Выбрать главу

Неверно и то, что Гусев не может управляться с делами так же успешно, как раньше. Смог бы. Достало бы у него и опыта, и уменья, и знаний, — ведь ничто не растрачено, все при нем. Но с той поры, когда впервые усомнился Гусев в себе самом, когда ощутил неуверенность и вдруг испугался, что это будет замечено, — с той поры дела и впрямь ухудшились. Гусев стал чересчур осторожен, побаивается начальства, чего никогда не бывало; где надо требовать — мнется и мямлит, где надо настаивать — идет на уступки…
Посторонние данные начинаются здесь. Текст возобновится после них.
-- ==== Sys2Proof/Laws/Engine.lean ====
section
/-! SUPPORT. Laws/Engine.lean: how the sequencer runs a stretch of micro-sequence, and how an operation's run follows from its stretches. -/

namespace Sys2Proof.Machine

/-- n engine steps lead from s to t. -/
def Steps (n : Nat) (s t : State) : Prop := engineStep^[n] s = t

theorem Steps.zero (s : State) : Steps 0 s s := rfl

theorem Steps.trans {n m : Nat} {s t u : State} (h : Steps n s t) (h' : Steps m t u) :
    Steps (n + m) s u := by
  unfold Steps at *
  rw [Nat.add_comm, Function.iterate_add_apply, h, h']

/-- A waiting engine stays as it is (10_state.md R39; 60_exceptions.md R210). -/
theorem engineStep_of_waiting {s : State} (h : s.waiting = true) : engineStep s = s := by
  unfold State.waiting at h
  unfold engineStep
  split at h <;> simp_all

theorem iterate_of_waiting {s : State} (h : s.waiting = true) (n : Nat) : engineStep^[n] s = s :=
  Function.iterate_fixed (engineStep_of_waiting h) n

/-- `run` is the iterated engine step. -/
theorem run_eq_iterate (n : Nat) (s : State) : run n s = engineStep^[n] s := by
  induction n generalizing s with
  | zero => rfl
  | succ n ih =>
    unfold run
    split
    · next h => rw [iterate_of_waiting h]
    · rw [ih, Function.iterate_succ_apply]

/-- An operation ends where its steps lead to a waiting engine, if they are few enough. -/
theorem perform_of_steps {line : Line} {todo : List Item} {s t : State} {n : Nat}
    (h : Steps n (start line todo s) t) (hn : n ≤ opBound) (ht : t.waiting = true) :
    perform line todo s = t := by
  unfold perform
  rw [run_eq_iterate, ← Nat.sub_add_cancel hn, Function.iterate_add_apply,
    show engineStep^[n] (start line todo s) = t from h, iterate_of_waiting ht]

/-- `settle` does not look at `SEQ`: it replaces it. -/
theorem settle_continueWith (p q : List Item) (k j : Locals) (s : State) :
    settle p k (s.continueWith q j) = settle p k s := by
  induction p generalizing s k with
  | nil => rfl
  | cons item p ih =>
    cases item with
    | loadSR src => exact ih k (s.loadSR (src.value s))
    | clearSR => exact ih k (s.loadSR 0)
    | nextBit => exact ih k s.nextBit
    | clearBytes => exact ih k (s.setByteCnt 0)
    | nextByte => exact ih k (s.setByteCnt (s.bytecnt + 1))
    | keepByte =>
      exact ih { k with buf := k.buf.setIfInBounds s.bytecnt.toNat s.sr } (s.setByteCnt (s.bytecnt + 1))
    | clearPoll => exact ih k (s.setPollCnt 0)
    | pollLoop =>
      unfold settle
      split
      · next h => rw [if_pos (by simpa using h)]; exact ih _ _
      · next h => rw [if_neg (by simpa using h)]; rfl
    | exitOnFault f =>
      unfold settle
      split
      · cases f <;> rfl
      · exact ih _ _
    | ret r => cases r <;> rfl
    | set l => rfl
    | setSR => rfl
    | delay t => rfl
    | sampleBit => rfl
    | samplePresence => rfl
    | samplePoll => rfl

/-- The stretch p, entered with the locals k in s, takes n engine steps and leaves the locals j and the
state t, whatever follows it. -/
def Runs (p : List Item) (k : Locals) (s : State) (n : Nat) (j : Locals) (t : State) : Prop :=
  ∀ todo, Steps n (settle (p ++ todo) k s) (settle todo j t)

theorem Runs.nil (k : Locals) (s : State) : Runs [] k s 0 k s := fun _ => Steps.zero _

theorem Runs.append {p q : List Item} {k j i : Locals} {n m : Nat} {s t u : State}
    (h : Runs p k s n j t) (h' : Runs q j t m i u) : Runs (p ++ q) k s (n + m) i u := fun todo => by
  rw [List.append_assoc]
  exact (h _).trans (h' _)

/-- A register transfer takes no step of its own. -/
theorem Runs.transfer {item : Item} {k j : Locals} {s t : State}
    (h : ∀ todo, settle (item :: todo) k s = settle todo j t) : Runs [item] k s 0 j t :=
  fun todo => h todo

theorem runs_set (l : Level) (k : Locals) (s : State) :
    Runs [.set l] k s 1 k (s.setLine k.line l) := fun todo =>
  settle_continueWith todo (.set l :: todo) k k (s.setLine k.line l)

theorem runs_setSR (k : Locals) (s : State) :
    Runs [.setSR] k s 1 k (s.setLine k.line (lvl (srBit s.sr s.bitcnt))) := fun todo =>
  settle_continueWith todo (.setSR :: todo) k k (s.setLine k.line _)

theorem runs_delay (p : TimeParam) (k : Locals) (s : State) (h : s.dly.completes = true) :
    Runs [.delay p] k s 1 k (s.delayed (s.cfg.time p)) := fun todo => by
  have e : engineStep (s.continueWith (.delay p :: todo) k) =
      settle todo k ((s.continueWith (.delay p :: todo) k).delayed (s.cfg.time p)) :=
    if_neg (by simp [DelayUnit.not_stuck_of_completes h])
  exact e.trans (settle_continueWith todo (.delay p :: todo) k k (s.delayed (s.cfg.time p)))

theorem runs_sampleBit (k : Locals) (s : State) :
    Runs [.sampleBit] k s 1 k ((s.sampled k.line).shiftIn (s.lineLevel k.line)) := fun todo =>
  settle_continueWith todo (.sampleBit :: todo) k k ((s.sampled k.line).shiftIn (s.lineLevel k.line))

theorem runs_samplePresence (k : Locals) (s : State) :
    Runs [.samplePresence] k s 1 { k with flag := presenceFault (s.lineLevel k.line) }
      (s.sampled k.line) := fun todo =>
  settle_continueWith todo (.samplePresence :: todo) _ k (s.sampled k.line)

theorem runs_loadSR (src : ByteSrc) (k : Locals) (s : State) :
    Runs [.loadSR src] k s 0 k (s.loadSR (src.value s)) := Runs.transfer fun _ => rfl

theorem runs_clearSR (k : Locals) (s : State) : Runs [.clearSR] k s 0 k (s.loadSR 0) :=
  Runs.transfer fun _ => rfl

theorem runs_nextBit (k : Locals) (s : State) : Runs [.nextBit] k s 0 k s.nextBit :=
  Runs.transfer fun _ => rfl

theorem runs_clearBytes (k : Locals) (s : State) : Runs [.clearBytes] k s 0 k (s.setByteCnt 0) :=
  Runs.transfer fun _ => rfl

theorem runs_nextByte (k : Locals) (s : State) :
    Runs [.nextByte] k s 0 k (s.setByteCnt (s.bytecnt + 1)) := Runs.transfer fun _ => rfl

theorem runs_keepByte (k : Locals) (s : State) :
    Runs [.keepByte] k s 0 { k with buf := k.buf.setIfInBounds s.bytecnt.toNat s.sr }
      (s.setByteCnt (s.bytecnt + 1)) := Runs.transfer fun _ => rfl

/-- A workflow goes on after a step that returned no fault. -/
theorem runs_exitOnFault (f : FaultExit) {k : Locals} (s : State) (h : k.flag = false) :
    Runs [.exitOnFault f] k s 0 k s := Runs.transfer fun todo => by
  show (if k.flag then _ else _) = _
  rw [h]; rfl

/-- The poll: `Low` samples, each counted and followed by `T_POLL`, while fewer than `N_POLL` were taken. -/
theorem steps_pollLow {k : Locals} {s : State} (hd : s.dly.completes = true)
    (hn : pollsExhausted s.pollcnt s.cfg.nPoll = false) (hv : s.lineLevel k.line = .low)
    (todo : List Item) :
    Steps 2 (settle (.pollLoop :: todo) k s) (settle (.pollLoop :: todo) k
      (((s.sampled k.line).setPollCnt (s.pollcnt + 1)).delayed (s.cfg.time .poll))) := by
  have e1 : settle (.pollLoop :: todo) k s = s.continueWith (.samplePoll :: todo) k := by
    show (if pollsExhausted s.pollcnt s.cfg.nPoll = true then _ else _) = _
    rw [hn]; rfl
  have e2 : engineStep (s.continueWith (.samplePoll :: todo) k) =
      settle (.delay .poll :: .pollLoop :: todo) k ((s.sampled k.line).setPollCnt (s.pollcnt + 1)) := by
    show (if pollComplete (s.lineLevel k.line) = true then _ else _) = _
    rw [hv]; rfl
  have h2 := runs_delay .poll k ((s.sampled k.line).setPollCnt (s.pollcnt + 1)) hd (.pollLoop :: todo)
  have h1 : Steps 1 (settle (.pollLoop :: todo) k s)
      (settle (.delay .poll :: .pollLoop :: todo) k ((s.sampled k.line).setPollCnt (s.pollcnt + 1))) := by
    rw [e1]; exact e2
  exact h1.trans h2

/-- A High poll sample ends the poll without a fault (42_bus_control.md R142). -/
theorem steps_pollHigh {k : Locals} {s : State}
    (hn : pollsExhausted s.pollcnt s.cfg.nPoll = false) (hv : s.lineLevel k.line = .high)
    (todo : List Item) :
    Steps 1 (settle (.pollLoop :: todo) k s) (settle todo { k with flag := false }
      ((s.sampled k.line).setPollCnt (s.pollcnt + 1))) := by
  have e1 : settle (.pollLoop :: todo) k s = s.continueWith (.samplePoll :: todo) k := by
    show (if pollsExhausted s.pollcnt s.cfg.nPoll = true then _ else _) = _
    rw [hn]; rfl
  have e2 : engineStep (s.continueWith (.samplePoll :: todo) k) =
      settle todo { k with flag := false }
        (((s.sampled k.line).setPollCnt (s.pollcnt + 1)).continueWith (.samplePoll :: todo) k) := by
    show (if pollComplete (s.lineLevel k.line) = true then _ else _) = _
    rw [hv]; rfl
  show engineStep _ = _
  rw [e1, e2, settle_continueWith]

/-- With `N_POLL` samples taken the poll ends with the timeout fault (60_exceptions.md R191). -/
theorem steps_pollTimeout {k : Locals} {s : State} (hn : pollsExhausted s.pollcnt s.cfg.nPoll = true)
    (todo : List Item) :
    Steps 0 (settle (.pollLoop :: todo) k s) (settle todo { k with flag := true } s) := by
  show settle (.pollLoop :: todo) k s = _
  show (if pollsExhausted s.pollcnt s.cfg.nPoll = true then _ else _) = _
  rw [hn]; rfl

theorem State.waiting_of_idle {s : State} (h : s.seq = .idle) : s.waiting = true := by
  unfold State.waiting; rw [h]

/-- The locals an operation starts with. -/
def startLocals (line : Line) : Locals := { line := line, flag := false, buf := Vector.replicate 8 0 }

/-- An operation whose sequence runs to its end: its results are written, the engine is idle. -/
theorem perform_ret {line : Line} {p : List Item} {r : Ret} {n : Nat} {j : Locals} {s t : State}
    (h : Runs p (startLocals line) s.beginOperation n j t) (hn : n ≤ opBound) :
    perform line (p ++ [.ret r]) s = t.finish r j :=
  perform_of_steps (h [.ret r]) hn (State.waiting_of_idle (by cases r <;> rfl))

/-- A workflow one of whose steps returned a fault: it ends there (60_exceptions.md R198). -/
theorem perform_faultReturn {line : Line} {p q : List Item} {f : FaultExit} {n : Nat} {j : Locals}
    {s t : State} (h : Runs p (startLocals line) s.beginOperation n j t) (hj : j.flag = true)
    (hn : n ≤ opBound) : perform line (p ++ .exitOnFault f :: q) s = t.faultReturn f := by
  have e : settle (.exitOnFault f :: q) j t = t.faultReturn f := by
    show (if j.flag then _ else _) = _
    rw [hj]; rfl
  exact perform_of_steps (e ▸ h (.exitOnFault f :: q)) hn
    (State.waiting_of_idle (by cases f <;> rfl))

end Sys2Proof.Machine
end

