-- ==== Sys2Proof/Laws/Subroutines.lean ====
section
/-! SUPPORT. Laws/Subroutines.lean: one lemma per subroutine of the spec: how many engine steps it takes, the trace it leaves, and what becomes of the working registers. -/

namespace Sys2Proof.Machine

/-- A stretch with its trace: it runs in n steps from locals k to j, and the line it works on is left
released. -/
structure Stretch (p : List Item) (k : Locals) (s : State) (n : Nat) (j : Locals) (t : State)
    (evs : List Event) (samples : Nat) : Prop extends Went k.line evs samples s t where
  runs : Runs p k s n j t
  released : t.drv[k.line] = .high

theorem Stretch.append {p q : List Item} {k j i : Locals} {n m a b : Nat} {s t u : State}
    {e e' : List Event} (h : Stretch p k s n j t e a) (h' : Stretch q j t m i u e' b)
    (hl : j.line = k.line) : Stretch (p ++ q) k s (n + m) i u (e ++ e') (a + b) where
  toWent := h.toWent.trans (hl ▸ h'.toWent)
  runs := h.runs.append h'.runs
  released := by simpa only [hl] using h'.released

/-- A register transfer before a stretch. -/
theorem Stretch.prepend {item : Item} {q : List Item} {k j i : Locals} {n m : Nat} {s s' t : State}
    {e : List Event} (h : Stretch q j s' n i t e m) (hw : Went k.line [] 0 s s')
    (hr : Runs [item] k s 0 j s') (hl : j.line = k.line) : Stretch (item :: q) k s n i t e m where
  toWent := by have := hw.trans (hl ▸ h.toWent); rwa [Nat.zero_add] at this
  runs := by have := hr.append h.runs; rwa [Nat.zero_add] at this
  released := by simpa only [hl] using h.released

/-! ### Bits -/

/-- `writeBit` (40_bit_transfer.md R120), for either micro-action that puts the bit b on the line. -/
theorem writeSlot_stretch {third : Item} {b : Bool} {k : Locals} {s : State}
    (hd : s.dly.completes = true)
    (h3 : ∀ s' : State, s'.sr = s.sr → s'.bitcnt = s.bitcnt →
      Runs [third] k s' 1 k (s'.setLine k.line (lvl b))) :
    ∃ t, Stretch (writeSlot third) k s 5 k t (writeSlotTrace s.cfg k.line b) 0 ∧
      t.sr = s.sr ∧ t.bitcnt = s.bitcnt ∧ t.bytecnt = s.bytecnt := by
  let s1 := s.setLine k.line .low
  let s2 := s1.delayed (s1.cfg.time .wInit)
  have hd2 : s2.dly.completes = true := by
    simpa [s2, s1, DelayUnit.after_of_completes hd] using hd
  let s3 := s2.setLine k.line (lvl b)
  let s4 := s3.delayed (s3.cfg.time .wHold)
  refine ⟨s4.setLine k.line .high, ⟨?_, ?_, State.setLine_same k.line .high s4⟩, ?_, ?_, ?_⟩
  rotate_left 2
  iterate 3 simp [s4, s3, s2, s1]
  · exact (went_setLine _ _ s).trans ((went_delayed _ _ s1 hd).trans ((went_setLine _ _ s2).trans
      ((went_delayed _ _ s3 hd2).trans (went_setLine _ _ s4))))
  · exact (runs_set _ k s).append ((runs_delay _ k s1 hd).append ((h3 s2 rfl rfl).append
      ((runs_delay _ k s3 hd2).append (runs_set _ k s4))))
Из-за этого на ремонте Дома культуры вышло совсем негоже. Здесь не удавалось мерить работу обычными нормами, не подходили тут предусмотренные расценки, а Гусев не захотел поднимать шума, побоялся привлечь к себе внимание, замял дело. И — запутался. Впоследствии, чтобы свести концы с концами, пришлось ему кое-что присочинить в отчетных бумажках.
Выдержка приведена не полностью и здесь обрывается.